As economists we also share these concerns. Take, for instance, the growth rate of 7.9 per cent economic growth rate of last year was based on an estimated, sizzling 14 per cent growth by large and medium manufacturing enterprises. Industrialists and statisticians both express scepticism about such claims for the large-scale manufacturing sector. Then there are other indicators also that are inconsistent with this high growth rate. Chief among these are: the virtually static private investment rates; the startling decline in broad money supply relative to gross domestic product (GDP) last year and in the first half of FY2019; and the extremely low rate of revenue collection in the current fiscal year despite robust manufacturing growth. Financial indicators-which are harder numbers and more reliable-are not moving in line with the officially recorded growth in GDP.
Despite these issues, few will contest that Bangladesh is a rapidly growing economy. For instance, even if one were to think that actual large-scale manufacturing growth rate was half of what has been claimed, the overall GDP growth would still be close to 7.0 per cent. Similarly, while private investment rates have been stagnant, the overall investment level of about 31 per cent of GDP is respectable because of the boost in public investment in recent years. Growth rates of over 7.0 per cent may be achievable with these investment rates - assuming implementation of public investment is effective- for at least the short to medium term.
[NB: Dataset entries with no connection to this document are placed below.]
-- ==== Sys2Proof/Laws/Ops.lean ====
section
/-! SUPPORT. One lemma per shared operation of Machine/Ops.lean and Machine/QuadPath.lean, saying once what it can
answer. -/

namespace Sys2Proof.Machine

/-! ## The frame of a command -/

/-- Every command answers a next state (spec/60_exceptions.md R221): the state itself when halted, the completed effect,
or the raised fault. -/
theorem State.command_cases (s : State) (i : Instr) (effect : Except Cause State) :
    (s.halted = true ∧ s.command i effect = .next s) ∨
      (s.halted = false ∧ ∃ t, effect = .ok t ∧ s.command i effect = .next (t.complete i)) ∨
      (s.halted = false ∧ ∃ c, effect = .error c ∧ s.command i effect = .next (s.raiseFault c (encode i))) := by
  unfold State.command
  cases h : s.halted
  · cases effect with
    | ok t => exact .inr (.inl ⟨rfl, t, rfl, by simp⟩)
    | error c => exact .inr (.inr ⟨rfl, c, rfl, by simp⟩)
  · exact .inl ⟨rfl, by simp⟩

theorem State.command_halted {s : State} (h : s.status.fault = true) (i : Instr) (effect : Except Cause State) :
    s.command i effect = .next s := by
  simp [State.command, State.halted, h]

theorem State.command_ok {s : State} (h : s.status.fault = false) (i : Instr) (t : State) :
    s.command i (.ok t) = .next (t.complete i) := by
  simp [State.command, State.halted, h]

theorem State.command_error {s : State} (h : s.status.fault = false) (i : Instr) (c : Cause) :
    s.command i (.error c) = .next (s.raiseFault c (encode i)) := by
  simp [State.command, State.halted, h]

/-- What a Q command with one Q operand does (spec/43_quad_arith.md R161). -/
theorem State.unaryQ_cases (s : State) (d a : QReg) (f : Quad → QResult) :
    ((s.readQ a).valid s.params = true ∧ s.unaryQ d a f = .ok (s.writeQResult d (f (s.readQ a)))) ∨
      ((s.readQ a).valid s.params = false ∧ s.unaryQ d a f = .error .badQuadOperand) := by
  unfold State.unaryQ
  cases h : (s.readQ a).valid s.params <;> simp

/-- What a Q command with two Q operands does (spec/43_quad_arith.md R161, spec/60_exceptions.md R222). -/
theorem State.binaryQ_cases (s : State) (d a b : QReg) (f : Quad → Quad → QResult) :
    ((s.readQ a).valid s.params = true ∧ (s.readQ b).valid s.params = true ∧
        s.binaryQ d a b f = .ok (s.writeQResult d (f (s.readQ a) (s.readQ b)))) ∨
      (((s.readQ a).valid s.params = false ∨ (s.readQ b).valid s.params = false) ∧
        s.binaryQ d a b f = .error .badQuadOperand) := by
  unfold State.binaryQ
  cases h : (s.readQ a).valid s.params <;> cases h' : (s.readQ b).valid s.params <;> simp

/-! ## The Quad datapath -/

/-- The exponent clamp's three arms (spec/43_quad_arith.md R165). -/
theorem finish_cases (p : Params) (n : Bool) (e : Int) (m : U128) (s : BitVec 8) :
    (p.emaxInt ≤ e ∧ finish p n e m s = { val := Quad.inf p n s, flags := QFlags.overflow }) ∨
      (e < p.emaxInt ∧ e ≤ p.eminInt ∧ finish p n e m s = { val := Quad.zero p s, flags := QFlags.underflow }) ∨
      (e < p.emaxInt ∧ p.eminInt < e ∧
        finish p n e m s = QResult.plain { neg := n, exp := BitVec.ofInt 16 e, man := m, sig := s }) := by
  unfold finish
  split
  · exact .inl ⟨by assumption, rfl⟩
  · split
    · exact .inr (.inl ⟨by omega, by assumption, rfl⟩)
    · exact .inr (.inr ⟨by omega, by omega, rfl⟩)

/-- The aligner discards the bits shifted out (spec/43_quad_arith.md R164). -/
theorem align_cases (m : U128) (d : Nat) :
    (128 < d ∧ align m d = none) ∨ (d ≤ 128 ∧ ∃ t, align m d = some t ∧ t.toNat = m.toNat / 2 ^ d) := by
  unfold align
  split
  · exact .inl ⟨by assumption, rfl⟩
  · exact .inr ⟨by omega, _, rfl, shiftRight_toNat m d⟩

/-- The sum with its carry fold (spec/43_quad_arith.md R166): the mantissa is the sum, halved when it carries. -/
theorem addAligned_cases (p : Params) (n : Bool) (hi : Quad) (t : U128) (s : BitVec 8) :
    (hi.man.toNat + t.toNat < 2 ^ 128 ∧ ∃ m : U128, m.toNat = hi.man.toNat + t.toNat ∧
        addAligned p n hi t s = finish p n hi.expInt m s) ∨
      (2 ^ 128 ≤ hi.man.toNat + t.toNat ∧ ∃ m : U128, m.toNat = (hi.man.toNat + t.toNat) / 2 ∧
        addAligned p n hi t s = finish p n (hi.expInt + 1) m s) := by
  have h1 := hi.man.isLt
  have h2 := t.isLt
  simp only [addAligned, addHalves_eq]
  by_cases h : 2 ^ 128 ≤ hi.man.toNat + t.toNat
  · refine .inr ⟨h, shiftRightMsb (BitVec.ofNat 128 (hi.man.toNat + t.toNat)), ?_, if_pos (decide_eq_true h)⟩
    rw [shiftRightMsb_toNat, BitVec.toNat_ofNat]
    omega
  · refine .inl ⟨by omega, BitVec.ofNat 128 (hi.man.toNat + t.toNat), ?_, if_neg (by simpa using h)⟩
    rw [BitVec.toNat_ofNat]
    omega

/-- The difference and its renormalisation (spec/43_quad_arith.md R167). -/
theorem subAligned_cases (p : Params) (n : Bool) (big : Quad) (t : U128) (s : BitVec 8)
    (h : t.toNat ≤ big.man.toNat) :
    (big.man.toNat = t.toNat ∧ subAligned p n big t s = QResult.plain (Quad.zero p s)) ∨
      (t.toNat < big.man.toNat ∧ ∃ (k : Nat) (m : U128), k ≤ 127 ∧
        m.toNat = (big.man.toNat - t.toNat) * 2 ^ k ∧ 2 ^ 127 ≤ m.toNat ∧
        subAligned p n big t s = finish p n (big.expInt - k) m s) := by
  have e : (big.man - t).toNat = big.man.toNat - t.toNat := BitVec.toNat_sub_of_le h
  simp only [subAligned, subHalves_eq]
  by_cases hz : big.man - t = 0
  · have hz' : (big.man - t).toNat = 0 := by rw [hz]; rfl
    exact .inl ⟨by omega, if_pos hz⟩
  · have hz' : (big.man - t).toNat ≠ 0 := fun c => hz (BitVec.eq_of_toNat_eq c)
    obtain ⟨h1, h2, h3⟩ := normalize_spec _ hz
    exact .inr ⟨by omega, _, _, h1, by rw [h2, e], h3, if_neg hz⟩

/-- The finite product before the clamp (spec/43_quad_arith.md R171): the accumulation of MULHI, normalised by 0 or 1
position. -/
theorem mulFinite_cases (p : Params) (n : Bool) (a b : Quad) (s : BitVec 8)
    (ha : 2 ^ 127 ≤ a.man.toNat) (hb : 2 ^ 127 ≤ b.man.toNat) :
    ∃ (k : Nat) (m : U128), k ≤ 1 ∧ m.toNat = mulHiAcc p.crossCarry a.man b.man * 2 ^ k ∧ 2 ^ 127 ≤ m.toNat ∧
      mulFinite p n a b s = finish p n (a.expInt + b.expInt - k) m s := by
  have hacc : 2 ^ 126 ≤ mulHiAcc p.crossCarry a.man b.man := by
    have h1 : 2 ^ 63 ≤ (highHalf a.man).toNat := by rw [highHalf_toNat]; omega
    have h2 : 2 ^ 63 ≤ (highHalf b.man).toNat := by rw [highHalf_toNat]; omega
    have h3 : 2 ^ 63 * 2 ^ 63 ≤ (highHalf a.man).toNat * (highHalf b.man).toNat := Nat.mul_le_mul h1 h2
    have key : ∀ x y z : Nat, 2 ^ 63 * 2 ^ 63 ≤ x →
        2 ^ 126 ≤ (x * 2 ^ 64 + y + z) / 2 ^ 64 ∧ 2 ^ 126 ≤ x + y / 2 ^ 64 + z / 2 ^ 64 := by
      intro x y z
      omega
    simp only [mulHiAcc, mul64Exact_eq]
    split
    · exact (key _ _ _ h3).1
    · exact (key _ _ _ h3).2
  have hm := mulHi_toNat p.crossCarry a.man b.man
  have hz : (mulHi p.crossCarry a.man b.man).1 ≠ 0 := by
    intro c
    have : (mulHi p.crossCarry a.man b.man).1.toNat = 0 := by rw [c]; rfl
    omega
  obtain ⟨h1, h2, h3⟩ := normalize_spec _ hz
  refine ⟨_, _, ?_, by rw [h2, hm], h3, by simp [mulFinite, mulHi_carry]⟩
  by_contra hk
  have h4 := (normalize (mulHi p.crossCarry a.man b.man).1).1.isLt
  have h5 : 2 ^ 126 * 2 ^ 2 ≤ mulHiAcc p.crossCarry a.man b.man *
      2 ^ (normalize (mulHi p.crossCarry a.man b.man).1).2 :=
    Nat.mul_le_mul hacc (Nat.pow_le_pow_right (by norm_num) (by omega))
  rw [h2, hm] at h4
  omega

/-- Construction from a magnitude that is not 0 (spec/44_quad_round_convert.md R195): the mantissa is the value,
normalised by `k` positions, and the exponent is 128 - k. -/
theorem fromMagnitude_cases (p : Params) (n : Bool) (v : U128) :
    (v = 0 ∧ fromMagnitude p n v = Quad.zero p 128#8) ∨
      (v ≠ 0 ∧ ∃ (k : Nat) (m : U128), k ≤ 127 ∧ m.toNat = v.toNat * 2 ^ k ∧ 2 ^ 127 ≤ m.toNat ∧
        fromMagnitude p n v = { neg := n, exp := BitVec.ofInt 16 (128 - k), man := m, sig := 128#8 }) := by
  unfold fromMagnitude
  by_cases h : v = 0
  · exact .inl ⟨h, if_pos h⟩
  · obtain ⟨h1, h2, h3⟩ := normalize_spec v h
    exact .inr ⟨h, _, _, h1, h2, h3, if_neg h⟩

end Sys2Proof.Machine
end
This brings us to the second concern: how growth is being distributed and to what extent are people benefiting from this growth? As some commentators have pointed out, the income disparity between the top and bottom rungs of income earners have sharply widened. One important commentator has estimated that contrary to normal expectations most household incomes are not growing in real terms.
One way to cross check growth outcomes in national income estimates is to look at the household survey data results based on the Household Income and Expenditure Surveys (HIES) and the Labour Force Surveys (LFS). These surveys have their own problems. As in many other countries - including neighbouring India - the incomes and consumption estimated from household surveys in Bangladesh are well below the national income accounts - by about 60 per cent for incomes and 50 per cent for consumption. This underreporting is particularly acute for income: one indicator of this problem is that income reported by many households in HIES is significantly below the consumption expenditures reported by the same household. Expenditure or consumption for the poorest 10 per cent of households could be about three times their reported incomes. Interestingly, the discrepancy decreases as households become richer. For the richest 20 per cent of households, expenditures are lower than their incomes.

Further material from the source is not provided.